The reason to prefer the OFHEO's price index is that its repeat-sales methodology is substantially more sound than a simple median of monthly sales. True, the press release tried to dress this one up in lipstick and pearls by dropping months inventory into paragraph 8, but that's to be expected. Realtors, like brokerages, need transactions. Homes, like stocks, move faster when prices are rising. I talk my book. Can't blame the NAR for doing the same, in Lereah's case, quite literally a published volume.
Did these NAR people actually refer to the market at that time as "in contrast with unsustainable activity last year." or something less threatening?

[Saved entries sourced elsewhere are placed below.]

/-- An endpoint entry written: its open contexts close first, with E_STATE (R387). -/
def writeEndpoint (s : State) (e v : Nat) : State :=
  let gone := s.net.ctxs.filter fun c => !c.plan && c.isOpen && c.peer == .endpoint e
  let s := gone.foldl (fun t c => closeCtx (send t (.closeCtx c.peer { ctx := c.num, kind := c.kind, code := eSTATE })) c.num) s
  setReg s (Obj.endpoint + e) v

/-- A rank-map entry written: STATUS stays and GEN takes the new generation (R384). -/
def writeRankEntry (s : State) (gen e v : Nat) : State :=
  let k := Obj.rankMap + e
  setReg s k (v % 2 ^ 200 + reg s k / 2 ^ 200 % 256 * 2 ^ 200 + gen % 2 ^ 32 * 2 ^ 224)

/-- A redraw of the rank map (R385): the entries, RANK_MAP_GEN and JOB_EPOCH, which a join sets (R444). -/
def redraw (s : State) (entries : List (Nat × Nat)) (epoch : Nat) : State :=
  let s := bump s Obj.rankMapGen 1
  let s := entries.foldl (fun t x => writeRankEntry t (reg s Obj.rankMapGen) x.1 x.2) s
  newEpoch s epoch

/-- OWN_RANK written, and the buddy that the image gives the rank (R439). -/
def writeOwnRank (s : State) (v : Nat) : State :=
  let s := setReg s Obj.ownRank v
  match s.recov.buddies[v]? with
  | some b => setReg s Obj.buddyRank b
  | none => s

/-- One element written at a commit (R473). The manual does not say what a vendor-test object does with a value, and its reads are
free (R497, log 12: DESIGN CHOICE). -/
def writeElem (s : State) (r : ObjRow) (v : StagedVal) : State :=
  let n := v.value r
  let s := if r.retained then needStore s else s
  if 0xF000 ≤ r.idx then s
  else match r.idx with
  | 0x1011 => s
  | 0x1012 => writeStateReq s n
  | 0x1013 => needStore (restoreDefaults s)
  | 0x1030 => writeAccess s v.elem n
  | 0x2001 => s
  | 0x3200 => writeBytes s (memElement v.elem) v.bytes
  | 0x4803 => writeOwnRank s n
  | 0x4900 => writeEndpoint s v.elem n
  | 0x6030 => s
  | 0x4800 => s
  | 0x8040 => s
  | 0x9012 => writeFwStage s v.elem v.bytes
  | 0x9013 => writeFwCmd s n
  | _ => logWrite (setReg s (objKey r.idx r.sub v.elem) n) r v.elem n

/-- The generic writes of a transaction, in staged order. -/
def writeAll (s : State) (t : Txn) : State :=
  t.writes.foldl (fun u w => match objectRow w.index w.sub with
    | none => u
    | some r => w.vals.foldl (fun q v => writeElem q r v) u) s

/-- The rank-map entries that a transaction writes. -/
def Txn.ranks (t : Txn) : List (Nat × Nat) :=
  (t.writes.filter fun w => w.index == 0x4800).flatMap fun w => w.vals.map fun v => (v.elem, keepFields 0x4800 (ofLE v.bytes))

/-- The key-value edits of a commit (R268, R270, R474): all or none, and entered in the input log. -/
def commitEdits (s : State) (t : Txn) : Except Nat State :=
  match applyEdits s t.edits [] with
  | .error c => .error c
  | .ok u =>
    let bytes := (t.writes.filter fun w => w.index == 0x6030).flatMap fun w => w.vals.map StagedVal.bytes
    .ok (if inJob s then bytes.foldl (fun q b => appendLog q 3 s.job.step b) u else u)

/-- A spare joins the job (R444): RECOVERING in the mode written. -/
def joinJob (s : State) (m : JobMode) : State :=
  let s := dropMaps (clearWork s)
  let s := modRec s fun r => { r with replaying := false, rollbackAt := s.clk, streamed := none }
  setDevMode s .recovering m

/-- When the switch to SERVE commits, every slot other than CURRENT becomes FREE (R209). -/
def freeOldSlots (s : State) : State :=
  { s with num := { s.num with slots := s.num.slots.map fun x => if x.state = .current then x else { x with state := .free, refs := 0 } } }

/-- The job-mode part of a commit (R8, R11, R12, R444). -/
def commitMode (s : State) (t : Txn) : State :=
  match t.scalar 0x1011 0 with
  | none => s
  | some v =>
    let m := modeOf v
    if m = s.mode then s
    else match s.dev with
      | .ready => if t.touches 0x2410 && t.touches 0x2411 then startJob s m else joinJob s m
      | .running => if m = .idle then endJob s else setMode (if m = .serve then freeOldSlots s else s) m
      | _ => s

/-- What a commit does, or the code that refuses it: its writes, a redraw, edits, an image swap and a mode, in that order
(R29, R471, R473). -/
def applyTxn (s : State) (t : Txn) : Except Nat State := do
  let s1 := writeAll s t
  let s2 := if t.touches 0x4800 then
      redraw s1 t.ranks (if t.joins && s.dev == .ready then reg s1 Obj.joinEpoch else reg s1 Obj.jobEpoch + 1) else s1
  let s3 ← if t.touches 0x6030 then commitEdits s2 t else .ok s2
  let s4 := match t.image with
    | some img => setReg (installSwap s3 img) Obj.imageState 2
    | none => s3
  .ok (commitMode s4 t)

/-- A transaction's checks repeated and its writes applied (R470); those of a job start too, since it needs its image at the
commit (R11). A transaction that commits is no longer one that its own effects could end (R10, R462). -/
def commitTxn (s : State) (t : Txn) : Except Nat State :=
  let c := firstBad [objChecks s t, if s.dev = .ready then jobRules s t else eOK]
  if c ≠ eOK then .error c else applyTxn (dropTxn s t.handle) t

/-! ### Waiting transactions (R469, R472, R473) -/

/-- A transaction replaced. -/
def putTxn (s : State) (t : Txn) : State :=
  modDun s fun d => { d with txns := d.txns.map fun u => if u.handle = t.handle then t else u }

/-- A transaction enters DEFERRED: its timer starts (R469, R472). -/
def deferTxn (s : State) (t : Txn) : State :=
  match t.state with
  | .deferred _ => s
  | _ =>
    let s := bump (putTxn s { t with state := .deferred s.clk }) Obj.txnDeferred 1
    bumpIf s (t.edits.any (editPinned s)) Obj.kvDeferred 1

/-- The reset that a committed RESET_REQ starts, once its answer has left (R493, R512). -/
def resetAfter (s : State) (t : Txn) (x : StartRun) : State :=
  if t.touches 0x8040 then beginStart s (.warm 2) x else s

/-- A waiting transaction at its commit point: it ends with TXN_DONE, or waits for a pin (R469). -/
def tryWaiting (s : State) (t : Txn) : State :=
  if behind s t then s
  else if pinned s t then deferTxn s t
  else match commitTxn s t with
    | .ok u => resetAfter (endTxn u t eOK) t {}
    | .error c => endTxn s t c

/-- The image checks of a LOAD or SWAP begin (R490). -/
def beginChecks (s : State) (t : Txn) : State :=
  setReg (putTxn s { t with state := .checking }) Obj.imageState (if t.imageCmd = 1 then 1 else 4)

/-- A waiting transaction whose commit point is the commit itself, tried again. -/
def retryTxn (s : State) (h : Nat) : State :=
  match s.dunrel.txns.find? fun t => t.handle == h && t.waits with
  | none => s
  | some t =>
    if t.state == .checking then s
    else if commitPoint s t != .now && !(t.imageCmd == 2 && t.image.isNone) then s
    else if t.imageCmd != 0 && t.image.isNone then (if behind s t then s else beginChecks s t)
    else tryWaiting s t

/-- Waiting transactions in the order in which their TXN_COMMIT reached Ligger (R473). -/
def waitingInOrder (s : State) : List Nat :=
  (sortBy (fun a b => decide (a.order ≤ b.order)) (s.dunrel.txns.filter Txn.waits)).map Txn.handle

/-- A pin released or a transaction ended: those that wait for the present point are tried (R472, R473). -/
def settle (s : State) : State := (waitingInOrder s).foldl retryTxn s

/-- The transactions of a place in the boundary of the running step (R29, R471). -/
def boundaryTxns (s : State) (place : Nat) : State :=
  (waitingInOrder s).foldl (fun u h =>
    match u.dunrel.txns.find? fun t => t.handle == h && t.waits with
    | none => u
    | some t =>
      let due := match commitPoint s t with | .now => false | .boundary => true | .last n => decide (n ≤ s.job.step)
      if t.place != place || t.state == .checking || !due || (t.imageCmd == 2 && t.image.isNone) then u else tryWaiting u t) s

/-- TXN_COMMIT reaches Ligger (R469 to R473, R490): the transaction as it then stands, and the code of the response. -/
def submit (s : State) (t : Txn) : State × Nat :=
  let c := firstBad [objChecks s t, jobRules s t]
  if c ≠ eOK then (bump (dropTxn s t.handle) Obj.txnAborted 1, c)
  else
    let t := { t with order := s.dunrel.nextOrder }
    let s := putTxn (modDun s fun d => { d with nextOrder := d.nextOrder + 1 }) t
    if behind s t then (putTxn s { t with state := .due }, eDEFERRED)
    else if t.imageCmd ≠ 0 then (beginChecks s t, eDEFERRED)
    else if commitPoint s t ≠ .now then (putTxn s { t with state := .due }, eDEFERRED)
    else if pinned s t then (deferTxn s t, eDEFERRED)
    else match commitTxn s t with
      | .ok u => (settle (bump (dropTxn u t.handle) Obj.txnCommitted 1), eOK)
      | .error c => (bump (dropTxn s t.handle) Obj.txnAborted 1, c)

/-! ### Image checks (R490) -/

/-- IMAGE_LOAD_DONE (R490): the checks of a LOAD end; the image is in use, or refused and none is. -/
def execImageLoadDone (img : Image) (s : State) : Host.Outcome State Fault Refusal :=
  match s.dunrel.txns.find? fun t => t.state == .checking && t.imageCmd == 1 with
  | none => .next s
  | some t =>
    match commitTxn s t with
    | .error c => .next (settle (endTxn s t c))
    | .ok u =>
      let v := installLoad u img
      match imageFault u v img with
      | none => .next (settle (endTxn (setReg v Obj.imageState 2) t eOK))
      | some e =>
        .next (settle (setReg (setImageErr (unloadImage (endTxn s t eSCHED)) e) Obj.imageState 3))

/-- IMAGE_SWAP_CHECK_DONE (R490): the checks of a SWAP end; it waits for a boundary, or is refused while the old image
runs on. -/
def execImageSwapCheckDone (img : Image) (s : State) : Host.Outcome State Fault Refusal :=
  match s.dunrel.txns.find? fun t => t.state == .checking && t.imageCmd == 2 with
  | none => .next s
  | some t =>
    let u := writeAll s t
    match imageFault u (installSwap u img) img with
    | none => .next (putTxn s { t with state := .due, image := some img })
    | some e => .next (settle (setImageErr (endTxn s t eSCHED) e))

end Sys2Proof.Machine
end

The non-linearity of the Median Price from 06 on looks peculiar given that lovely incline before, no? What would cause median prices to rise in the recent past (looks like ~Jan 06-mar06)? Does it have something to do with more hi-end houses selling in this time frame? Would that mean smarter money getting out before the worse news? Last thing: Bob writes "Sales of previously owned houses in the U.S. unexpectedly rose in October for the first time in eight months as lower prices and borrowing costs brought more buyers into the market." and do we know this or merely that more contracts were signed, possibly by the same number of buyers?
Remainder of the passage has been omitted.